The video could have created a powder keg that turned North Charleston into a place like Ferguson, Mo., Cleveland or New York City where high-profile deaths of blacks by white officers led to protests or violence. But fortunately, that hasn’t happened so far in North Charleston — probably for two good reasons.

First, Scott’s family called for calm and change. They displayed an unfathomable amount of grace in what is an unimaginable circumstance.

Second, North Charleston officials acted decisively and quickly. Even before the video bounced across the world on traditional and social media, authorities charged the officer involved in the shooting with murder and put him in jail. The law, Mayor Keith Summey essentially said, is the law — for police officers and everyday citizens. And if you make a bad decision, you have to live with it, he said. The day after the murder arrest, Summey announced patrol officers on the city’s force would be outfitted with body cameras, which advocates say may help defuse situations involving confrontations.

But while the city is to be commended for handling things well so far, there’s a long way to go still. Body cams may help, but technology will not solve the root at what’s eating at police departments across the state, which has had other highly-publicized officer-involved shootings in recent months.

“Requiring officers to wear body cameras to record stops can – can – help document what goes on, but they aren’t a panacea,” notes the ACLU’s Victoria Middleton. “It’s possible that they could de-escalate interactions with citizens, but cameras alone won’t solve problems of institutional bias, conscious or unconscious.”

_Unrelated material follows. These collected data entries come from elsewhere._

/-- Clamping the real root and then rounding it is R117's integer computation. -/
theorem floor_clamp_sqrt (m : Nat) : ⌊min √(m : ℝ) 255 + 1 / 2⌋ = (min (roundedSqrt m) 255 : Nat) := by
  have hmin := floor_min_intCast_add_half √(m : ℝ) 255
  push_cast at hmin ⊢
  rw [hmin, floor_sqrt_add_half]

/-- A vertical edge of height h between the columns has gradient (4h, 0). -/
theorem sobelM_step {v h : Byte} (hsum : v.toNat + h.toNat < 256) :
    sobelM ⟨v, v, v + h, v, v, v + h, v, v, v + h⟩ = 4 * h.toNat * (4 * h.toNat) := by
  have hadd : (v + h).toNat = v.toNat + h.toNat := BitVec.toNat_add_of_lt hsum
  have hm := sobelM_cast ⟨v, v, v + h, v, v, v + h, v, v, v + h⟩
  simp only [sobelX, sobelY, hadd] at hm
  zify at hm ⊢
  rw [hm]
  ring

theorem sobel_step {v h : Byte} (hsum : v.toNat + h.toNat < 256) :
    (sobel ⟨v, v, v + h, v, v, v + h, v, v, v + h⟩).toNat = min (4 * h.toNat) 255 := by
  rw [sobel_toNat, sobelM_step hsum, roundedSqrt_mul_self]

/-- A flat window is an edge of height 0. -/
theorem sobel_flat (v : Byte) : sobel ⟨v, v, v, v, v, v, v, v, v⟩ = 0 := by
  have hstep := sobel_step (v := v) (h := 0#8) v.isLt
  rw [BitVec.add_zero] at hstep
  exact BitVec.eq_of_toNat_eq hstep

/-! ### The median (R119, R120) -/

/-- Non-decreasing order (R120). -/
abbrev Ascending (l : List Byte) : Prop := l.Pairwise (fun a b => a.toNat ≤ b.toNat)

theorem sortSamples_ascending (l : List Byte) : Ascending (sortSamples l) :=
  haveI : Std.Total (fun a b : Byte => a.toNat ≤ b.toNat) := ⟨fun a b => Nat.le_total a.toNat b.toNat⟩
  haveI : IsTrans Byte (fun a b => a.toNat ≤ b.toNat) := ⟨fun _ _ _ => Nat.le_trans⟩
  List.pairwise_insertionSort _ l

/-- There is only one non-decreasing arrangement of a list of samples. -/
theorem eq_sortSamples {l m : List Byte} (hp : l.Perm m) (hl : Ascending l) : l = sortSamples m :=
  (hp.trans (sortSamples_perm m).symm).eq_of_pairwise
    (fun _ _ _ _ hab hba => BitVec.eq_of_toNat_eq (Nat.le_antisymm hab hba)) hl (sortSamples_ascending m)

theorem sortSamples_getElem?_four (n : Window) : (sortSamples n.toList)[4]? = some (median n) := by
  simp [median, List.getD_eq_getElem?_getD]

/-- Index 4 of any non-decreasing arrangement of the nine samples is the median (R120). -/
theorem getElem?_four_of_ascending {n : Window} {l : List Byte} (hp : l.Perm n.toList) (hl : Ascending l) :
    l[4]? = some (median n) := by
  rw [eq_sortSamples hp hl, sortSamples_getElem?_four]

theorem median_eq_of_ascending {n : Window} {l : List Byte} {v : Byte} (hp : n.toList.Perm l) (hl : Ascending l)
    (hv : l[4]? = some v) : median n = v :=
  Option.some.inj ((getElem?_four_of_ascending hp.symm hl).symm.trans hv)

theorem median_mem (n : Window) : median n ∈ n.toList :=
  (sortSamples_perm _).mem_iff.mp (List.mem_of_getElem? (sortSamples_getElem?_four n))

/-- In a non-decreasing list, at most i samples are below w exactly if the sample at index i is not. -/
theorem countP_lt_le_iff {l : List Byte} (hl : Ascending l) {i : Nat} {a : Byte} (ha : l[i]? = some a) (w : Nat) :
    l.countP (fun b => b.toNat < w) ≤ i ↔ w ≤ a.toNat := by
  induction l generalizing i with
  | nil => cases ha
  | cons b l ih =>
    obtain ⟨hhead, htail⟩ := List.pairwise_cons.mp hl
    by_cases hb : b.toNat < w
    · rw [List.countP_cons_of_pos (by simpa using hb)]
      cases i with
      | zero => cases ha; omega
      | succ i => rw [Nat.add_le_add_iff_right, ih htail ha]
    · have hnone : (b :: l).countP (fun b => b.toNat < w) = 0 := by
        simp only [List.countP_eq_zero, List.forall_mem_cons, decide_eq_true_eq]
        exact ⟨hb, fun c hc => by have := hhead c hc; omega⟩
      have hba : b.toNat ≤ a.toNat := by
        rcases List.mem_cons.mp (List.mem_of_getElem? ha) with rfl | hmem
        · exact le_rfl
        · exact hhead a hmem
      omega

theorem countP_below_le_four_iff (n : Window) (w : Nat) :
    n.toList.countP (fun a => a.toNat < w) ≤ 4 ↔ w ≤ (median n).toNat := by
  rw [← (sortSamples_perm n.toList).countP_eq]
  exact countP_lt_le_iff (sortSamples_ascending _) (sortSamples_getElem?_four n) w

/-- At most four of nine are above v exactly if more than four are not above it. -/
theorem countP_above_le_four_iff (n : Window) (v : Nat) :
    n.toList.countP (fun a => v < a.toNat) ≤ 4 ↔ (median n).toNat ≤ v := by
  have hsplit := n.toList.length_eq_countP_add_countP (fun a => a.toNat < v + 1)
  have habove : n.toList.countP (fun a => ¬ decide (a.toNat < v + 1)) = n.toList.countP (fun a => v < a.toNat) :=
    List.countP_congr fun a _ => by simp
  have hbelow := countP_below_le_four_iff n (v + 1)
  rw [Window.toList_length] at hsplit
  omega

theorem eq_median_iff (n : Window) (v : Byte) :
    v = median n ↔ n.toList.countP (fun a => a.toNat < v.toNat) ≤ 4 ∧
      n.toList.countP (fun a => v.toNat < a.toNat) ≤ 4 := by
  rw [countP_below_le_four_iff, countP_above_le_four_iff, ← BitVec.toNat_inj]
  omega

end Sys2Proof.Machine

namespace Sys2Proof
open Machine

/-! ### The obligations -/

/-- Settles O39: the weighted sum is t/2, and rounding the clamped half is the clamp of floor((t + 1)/2). -/
theorem sharpenIsTheRealFormula : Obligations.SharpenIsTheRealFormula := by
  refine ⟨fun n => ?_, by norm_num, sharpen_diagonals⟩
  rw [sharpen_weightedSum, floor_clamp_half, sharpen_toNat]

/-- Settles O40: the bounds come from the weights, four of each sign. -/
theorem sobelGradients : Obligations.SobelGradients := by
  intro n
  obtain ⟨hxlo, hxhi⟩ := abs_le.mp (abs_sobelX_le n)
  obtain ⟨hylo, hyhi⟩ := abs_le.mp (abs_sobelY_le n)
  exact ⟨sobelX_eq_weightedSum n, sobelY_eq_weightedSum n, hxlo, hxhi, hylo, hyhi, sobelM_cast n, sobelM_le n,
    (sobelM_le n).trans_lt (by norm_num), sobelM_centre n⟩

Communities and police across the state need to build more bridges. City council members and state legislators have to determine whether more resources are needed to pay police better and get better-quality recruits. Officials should work on ways to thwart racial profiling. They need to involve citizens to determine whether police need more and better training. Citizens need more confidence in police, who can earn it by taking complaints seriously.

And more than anything, South Carolinians need to confront decades of silence, ill will and tension involving race and prejudice. If Walter Scott’s tragic death teaches us anything, it should teach us to work together so any man stopped for a broken tail light doesn’t die from being shot in the back.